Para que seus alunos conhecessem melhor o Marabaixo, o docente de artes convidou Danniela Ramos, bisneta do Mestre Julião Ramos (precursor do Marabaixo no Amapá e líder negro no bairro do Laguinho), para uma oficina sobre o processo de composição poética de “ladrões”: canções compostas ao som das caixas de Marabaixo, que se apropriam de versos de outras canções e de acontecimentos do cotidiano, sendo executadas como “repentes” improvisados. A turma observou o canto e a dança, pôde entrevistar Danniela sobre sua trajetória e experimentou compor ladrões sobre suas experiências de vida. As afirmativas a seguir identificam objetivos pertinentes à atividade proposta, à exceção de uma. Assinale-a.
- A)Aprimorar nos alunos a compreensão da arte como cultura e do artista como ser social.
Certa, porque a atividade trabalha a arte como expressão de cultura e mostra o artista como sujeito inserido em contexto social e histórico.
- B)Propiciar o contato com testemunhos vivos das artes afrobrasileiras.
Certa, porque a presença de Danniela Ramos permite o contato com uma testemunha viva de uma tradição afro-brasileira.
- C)Compreender a memória como meio de acesso a tradições não contempladas na historiografia tradicional.
Certa, porque a memória e o relato oral funcionam como acesso a saberes tradicionais que nem sempre aparecem na historiografia oficial.
- D)Reconhecer a oralidade dos versos do Marabaixo como parte da tradição dos griots africanos.
Certa, porque a oralidade dos versos dialoga com a tradição africana dos griots, marcadores da transmissão cultural pela palavra falada.
- E)Exercitar disputas poéticas para estudar o conceito de métrica e praticar a leitura de partituras.
Errada, porque a proposta não tinha foco em leitura de partituras nem em estudo técnico de métrica, mas em improviso, oralidade e criação poética coletiva.
Gabarito: E
A questão explora uma ideia central das práticas em artes: aprender arte também é conhecer culturas vivas, suas memórias, seus sujeitos e suas formas de criação.

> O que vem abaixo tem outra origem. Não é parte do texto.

/-- A refill. -/
theorem Reader.Live.refilled {r : Reader} (h : r.Live) {k : Source} {b : Byte}
    (events : k.events = r.src.events ++ [.pull (.byte b)]) :
    { r with cnt := r.cnt + 1, win := flagsOf b, cur := 0, src := k }.Live where
  err := h.err
  closed := h.closed
  count := by simp [events, h.count]
  window := by simp [events]
  untouched := by simp [events]
  buffer := h.buffer
  noClose := by simp [events, h.noClose]

/-- The close of the channel: only with `Ok` and no error is the unit closed, and in every case it has a reason to accept
no further command. -/
theorem Reader.Live.closing {r : Reader} (h : r.Live) (empty : r.cur.val = 8) {k : Source} {a : Ack}
    (events : k.events = r.src.events ++ [.close a]) {err : Option ErrorKind} {closed hung : Bool}
    (clean : closed = true → err = none) (ends : poisonedOrClosed err closed = true ∨ hung = true) :
    { r with err := err, closed := closed, src := k }.Inv hung where
  cursor := by simp [empty]
  count := by simp [events, h.count]
  window b := by simpa [events] using h.window b
  untouched _ := empty
  buffer := h.buffer
  clean isClosed := ⟨clean isClosed, empty⟩
  oneClose := by simp [events, h.noClose]
  closeEnds := .inr ends

/-- Between its micro-operations a command of BR has taken at least one flag of the window. -/
theorem Reader.Live.rule (i : Instr) : ReaderRule i (fun r => 1 ≤ r.cur.val ∧ r.Live) Reader.Live Reader.leaves where
  weaken _ h := h.2
  filled r h := by
    unfold rEnsure
    split
    · rename_i empty
      have cursor : 1 ≤ r.cur.val := by omega
      rw [rRefill_eq]
      simp only
      split <;> rename_i answer <;> rw [answer]
      · exact h.refilled rfl
      · exact h.inv_of_noByte cursor rfl rfl
      · exact h.inv_of_noByte cursor rfl rfl
      · exact ⟨h.inv_of_noByte cursor rfl rfl, _, List.getLast?_concat, rfl⟩
    · exact h
  taken r h := by
    refine ⟨nextCur_pos r.cur, h.err, h.closed, h.count, h.window, fun nothing => ?_, h.buffer, h.noClose⟩
    simp [nextCur, h.untouched nothing]
  stored _ _ _ r k b hk h :=
    ⟨h.1, h.2.err, h.2.closed, h.2.count, h.2.window, h.2.untouched, memWrite_wf r.ebr k b h.2.buffer hk, h.2.noClose⟩
  rejected _ h := h.2.inv h.1 _ false
  closes _ r h empty := by
    rw [rCloseChannel_eq]
    simp only
    split <;> rename_i answer <;> rw [answer]
    · exact h.2.closing empty rfl (fun _ => h.2.err) (.inl (by simp [poisonedOrClosed]))
    · exact h.2.closing empty rfl (fun closed => absurd closed (by simp [h.2.closed])) (.inl rfl)
    · exact ⟨h.2.closing empty rfl (fun _ => h.2.err) (.inr rfl), _, List.getLast?_concat, rfl⟩
  finished r h := h.2.inv h.1 r.err false

/-! ### BW in the middle of a command -/

/-- What holds of BW in the middle of a command. -/
structure Writer.Live (w : Writer) : Prop where
  err : w.err = none
  closed : w.closed = false
  count : w.cnt = (pushedBytes w.snk.events).length
  buffer : Memory.wf w.ebw
  noClose : sinkCloses w.snk.events = 0

/-- How a command leaves BW, as `Reader.leaves`. -/
def Writer.leaves : Leaves Writer where
  done w := w.Inv false
  raised e w := { w with err := some e.kind }.Inv false
  hung w := w.Inv true ∧ ∃ e, w.snk.events.getLast? = some e ∧ e.answered = false

theorem Writer.Inv.live {w : Writer} (h : w.Inv false) (accepts : w.refuses = false) : w.cur.val < 8 ∧ w.Live := by
  obtain ⟨err, closed⟩ := (Writer.refuses_eq_false w).1 accepts
  have cursor : w.cur.val < 8 := by simpa [err] using h.cursor
  have noClose : sinkCloses w.snk.events = 0 := by simpa [accepts] using h.closeEnds
  exact ⟨cursor, err, closed, h.count, h.buffer, noClose⟩

/-- Whatever the error recorded, if it is the reason for a full window. -/
theorem Writer.Live.inv {w : Writer} (h : w.Live) {err : Option ErrorKind} {hung : Bool}
    (cursor : w.cur.val < 8 ∨ err = some .channelIOFailure ∨ hung = true) : { w with err := err }.Inv hung where
  cursor := cursor
  count := h.count
  buffer := h.buffer
  clean closed := by simp [h.closed] at closed
  oneClose := h.noClose.trans_le (Nat.zero_le 1)
  closeEnds := .inl h.noClose

/-- A push that the sink does not take ends the command, and may leave the window full. -/
theorem Writer.Live.inv_of_noByte {w : Writer} (h : w.Live) {k : Sink} {b : Byte} {a : Ack}
    (events : k.events = w.snk.events ++ [.push b a]) (noByte : pushedBytes [.push b a] = []) {err : Option ErrorKind}
    {hung : Bool} (reason : err = some .channelIOFailure ∨ hung = true) : { w with err := err, snk := k }.Inv hung :=
  have live : { w with snk := k }.Live :=
    { err := h.err
      closed := h.closed
      count := by simp [events, noByte, h.count]
      buffer := h.buffer
      noClose := by simp [events, h.noClose] }
  live.inv (.inr reason)

/-- A push that the sink takes, wherever it leaves the cursor. -/
theorem Writer.Live.pushed {w : Writer} (h : w.Live) {k : Sink} {b : Byte}
    (events : k.events = w.snk.events ++ [.push b .ok]) (cur : Fin 9) :
    { w with cnt := w.cnt + 1, cur := cur, snk := k }.Live where
  err := h.err
  closed := h.closed
  count := by simp [events, h.count]
  buffer := h.buffer
  noClose := by simp [events, h.noClose]

/-- The close of the channel, as `Reader.Live.closing`. -/
theorem Writer.Live.closing {w : Writer} (h : w.Live) (empty : w.cur.val = 0) {k : Sink} {a : Ack}
    (events : k.events = w.snk.events ++ [.close a]) {err : Option ErrorKind} {closed hung : Bool}
    (clean : closed = true → err = none) (ends : poisonedOrClosed err closed = true ∨ hung = true) :
    { w with err := err, closed := closed, snk := k }.Inv hung where
  cursor := .inl (by simp [empty])
  count := by simp [events, h.count]
  buffer := h.buffer
  clean isClosed := ⟨clean isClosed, empty⟩
  oneClose := by simp [events, h.noClose]
  closeEnds := .inr ends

No caso do Marabaixo, a atividade proposta foi bem rica porque juntou observação, entrevista, escuta, participação e criação, ou seja, o aluno não ficou só olhando uma obra pronta, mas entrou em contato com uma tradição cultural em movimento. Isso combina com uma abordagem de educação artística que valoriza a cultura popular, a oralidade, a memória e os saberes transmitidos entre gerações. Quando o docente convida uma representante da tradição e propõe que a turma componha seus próprios versos, ele aproxima a escola de uma experiência estética e histórica concreta, especialmente de matrizes afro-brasileiras. Por isso, A, B, C e D dialogam com os objetivos da atividade. Já a alternativa E escorrega feio no roteiro: ela fala em métrica e leitura de partituras como se o foco fosse estudo técnico-musical formal. Só que a proposta girou em torno de versos improvisados, oralidade, memória e criação poética, não de leitura musical escrita nem de disputa para medir rigor métrico. Em outras palavras, a atividade está mais para roda de cultura viva do que para aula de teoria musical com pauta e clave. Em concursos, a FGV costuma cobrar essa leitura pedagógica: identificar se a prática está alinhada à vivência cultural, à diversidade e à valorização de saberes tradicionais, e não a um ensino excessivamente escolarizado ou formalista.